Dezeen Magazine

Raf Simons becomes co-creative director of Prada

Raf Simons becomes co-creative director of Prada

Fashion designer Raf Simons has announced that he is becoming co-creative director of Italian label Prada, where he will work alongside Miuccia Prada.

The collaboration between Belgium-born Simons and Miuccia Prada – who has sat at the helm of Prada since 1978 – is said to come from "a deep reciprocal respect" between the two designers.

"It opens a new dialogue, between designers widely acknowledged as two of the most important and influential of today," said the brand in a statement.

"Conceptually, it is also a new approach to the very definition of creative direction for a fashion brand - a strong challenge to the idea of singularity of creative authorship."

Simons previously worked at Christian Dior and Calvin Klein

This isn't the first time that Simons has worked at a high-end fashion house.

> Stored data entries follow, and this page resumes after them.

/-- Which decode fault an encoding gives (R59). -/
inductive DecodeFault where
  | illegalOpcode
  | illegalEncoding
  deriving DecidableEq, Repr

/-- A decoding in progress. -/
abbrev Dec := Except DecodeFault

/-- A check of R59 step 3. -/
def needFn (b : Bool) : Dec Unit := if b then .ok () else .error .illegalOpcode

/-- A check of R59 step 4. -/
def needEnc (b : Bool) : Dec Unit := if b then .ok () else .error .illegalEncoding

/-- The fields of a SIMT instruction (R43, R45). The length is that of ext; sc is 0 in the 64-bit form. -/
structure Raw where
  opc : BitVec 8
  g : Guard
  mod : BitVec 5
  dst : BitVec 8
  sa : BitVec 8
  sb : BitVec 8
  fn : BitVec 8
  sc : BitVec 8
  xmod : BitVec 24
  ext : Ext
  deriving DecidableEq, Repr

/-! ### Codes of single fields -/

/-- The operand of a code, by R51. -/
def opndOf (c : BitVec 8) : Dec Opnd :=
  if c.toNat < 0x80 then .ok (.v (c.truncate 7))
  else if c.toNat < 0xC0 then .ok (.s (c.truncate 6))
  else if c.toNat < 0xC8 then .ok (.p (c.truncate 3))
  else if c.toNat < 0xE0 then .error .illegalEncoding
  else if c.toNat < 0xF0 then .ok (.k (c.truncate 4))
  else if c = 0xF0 then .ok .lane
  else if c = 0xFF then .ok .imm
  else .error .illegalEncoding

/-- The code of an operand (R51). -/
def Opnd.code : Opnd → BitVec 8
  | .v n => 0#1 ++ n
  | .s n => 2#2 ++ n
  | .p n => 0x18#5 ++ n
  | .k n => 0xE#4 ++ n
  | .lane => 0xF0
  | .imm => 0xFF

/-- A predicate code (R52). -/
def predOf (c : BitVec 8) : Dec (BitVec 3) :=
  if c.toNat / 8 = 0x18 then .ok (c.truncate 3) else .error .illegalEncoding

def predCode (n : BitVec 3) : BitVec 8 := 0x18#5 ++ n

/-- A V register in the DST of XBEG and XEND (R202). -/
def vregOf (c : BitVec 8) : Dec (BitVec 7) :=
  if c.toNat < 0x80 then .ok (c.truncate 7) else .error .illegalEncoding

def vregCode (n : BitVec 7) : BitVec 8 := 0#1 ++ n

/-- A field that holds a number of w bits with zeros above it (the barrier and slide fields of R55). -/
def numOf (w : Nat) (c : BitVec 8) : Dec (BitVec w) :=
  if c.toNat < 2 ^ w then .ok (c.truncate w) else .error .illegalEncoding

def ityOf (c : BitVec 3) : ITy :=
  if c = 0 then .u32 else if c = 1 then .s32 else if c = 2 then .u16x2 else if c = 3 then .s16x2
  else if c = 4 then .u8x4 else if c = 5 then .s8x4 else if c = 6 then .u64 else .s64

def ITy.code : ITy → BitVec 3
  | .u32 => 0 | .s32 => 1 | .u16x2 => 2 | .s16x2 => 3 | .u8x4 => 4 | .s8x4 => 5 | .u64 => 6 | .s64 => 7

/-- A format code of 5 bits; none where reserved (R54). -/
def fmtOf (c : BitVec 5) : Option Fmt :=
  match c.toNat with
  | 0 => some .fp32 | 1 => some .fp64 | 2 => some .fp16 | 3 => some .bf16 | 4 => some .e4m3 | 5 => some .e5m2
  | 6 => some .e3m2 | 7 => some .e2m3 | 8 => some .e2m1 | 9 => some .e8m0
  | 16 => some .s32 | 17 => some .u32 | 18 => some .s64 | 19 => some .u64 | 20 => some .s16 | 21 => some .u16
  | 22 => some .s8 | 23 => some .u8 | 24 => some .s4 | 25 => some .u4
  | _ => none

def Fmt.code : Fmt → BitVec 5
  | .fp32 => 0 | .fp64 => 1 | .fp16 => 2 | .bf16 => 3 | .e4m3 => 4 | .e5m2 => 5 | .e3m2 => 6 | .e2m3 => 7
  | .e2m1 => 8 | .e8m0 => 9 | .s32 => 16 | .u32 => 17 | .s64 => 18 | .u64 => 19 | .s16 => 20 | .u16 => 21
  | .s8 => 22 | .u8 => 23 | .s4 => 24 | .u4 => 25

def widOf (c : BitVec 3) : Option Wid :=
  if c = 0 then some .w8 else if c = 1 then some .w16 else if c = 2 then some .w32 else if c = 3 then some .w64
  else if c = 4 then some .w128 else none

def Wid.code : Wid → BitVec 3
  | .w8 => 0 | .w16 => 1 | .w32 => 2 | .w64 => 3 | .w128 => 4

def spcOf (c : BitVec 2) : Option Spc :=
  if c = 0 then some .g else if c = 1 then some .s else if c = 2 then some .w else none

def Spc.code : Spc → BitVec 2
  | .g => 0 | .s => 1 | .w => 2

/-- The space of one bit of the atomic forms. -/
def spcBit (b : Bool) : Spc := if b then .s else .g

def Spc.bit : Spc → Bool
  | .s => true
  | _ => false

def scpOf (c : BitVec 3) : Option Scp :=
  if c = 0 then some .grp else if c = 1 then some .blk else if c = 2 then some .pkg else if c = 3 then some .cell
  else if c = 4 then some .pod else if c = 5 then some .sys else none

def Scp.code : Scp → BitVec 3
  | .grp => 0 | .blk => 1 | .pkg => 2 | .cell => 3 | .pod => 4 | .sys => 5

def ordOf (c : BitVec 2) : Ord :=
  if c = 0 then .none else if c = 1 then .acq else if c = 2 then .rel else .ar

def Ord.code : Ord → BitVec 2
  | .none => 0 | .acq => 1 | .rel => 2 | .ar => 3

def aopOf (c : BitVec 4) : Option Aop :=
  match c.toNat with
  | 0 => some .add | 1 => some .min | 2 => some .max | 3 => some .and | 4 => some .or | 5 => some .xor
  | 6 => some .exch | 7 => some .inc | 8 => some .dec | 9 => some .cas | _ => none

def Aop.code : Aop → BitVec 4
  | .add => 0 | .min => 1 | .max => 2 | .and => 3 | .or => 4 | .xor => 5 | .exch => 6 | .inc => 7 | .dec => 8 | .cas => 9

def atyOf (c : BitVec 2) : Aty :=
  if c = 0 then .u32 else if c = 1 then .s32 else if c = 2 then .u64 else .s64

def Aty.code : Aty → BitVec 2
  | .u32 => 0 | .s32 => 1 | .u64 => 2 | .s64 => 3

Since launching his self-titled menswear label in 1995, the designer served as creative director for Jil Sander between 2005-2012, before moving on to Christian Dior where he stayed until 2015.

The following year he moved to Calvin Klein, where he steered the brand's creative output until 2018.

In between the designer has also partnered with mainstream brands like Adidas, creating trainers inspired by vintage space suits, and luggage company Eastpak, for which he has produced a line of bags that nod to the aesthetics of sci-fi film Blade Runner.

Simons to bring "a different point of view"

Prada was founded in 1913 by the grandfather of Miuccia Prada, who has personally overseen the business for over four decades. The introduction of Simons is hoped to provide a fresh burst of innovation – a quality that the brand perceives as an "inherent facet" of its identity.

"As times change, so should creativity – the synergy of this partnership is far-reaching," Prada continued in its statement.

"It is a reaction to the era in which we live – an epoch with fresh possibilities, permitting a different point of view and approach to established methodologies."

Simons' move to Prada isn't the only change that the brand is set to undergo – last year, in a bid to be more eco-conscious, it announced plans to completely phase out the use of virgin nylon in the production of some of its bag models.

Prada has also recently procured a loan for £42.9 million from banking group Crédit Agricole, with repayment terms determined by whether the brand meets sustainability targets.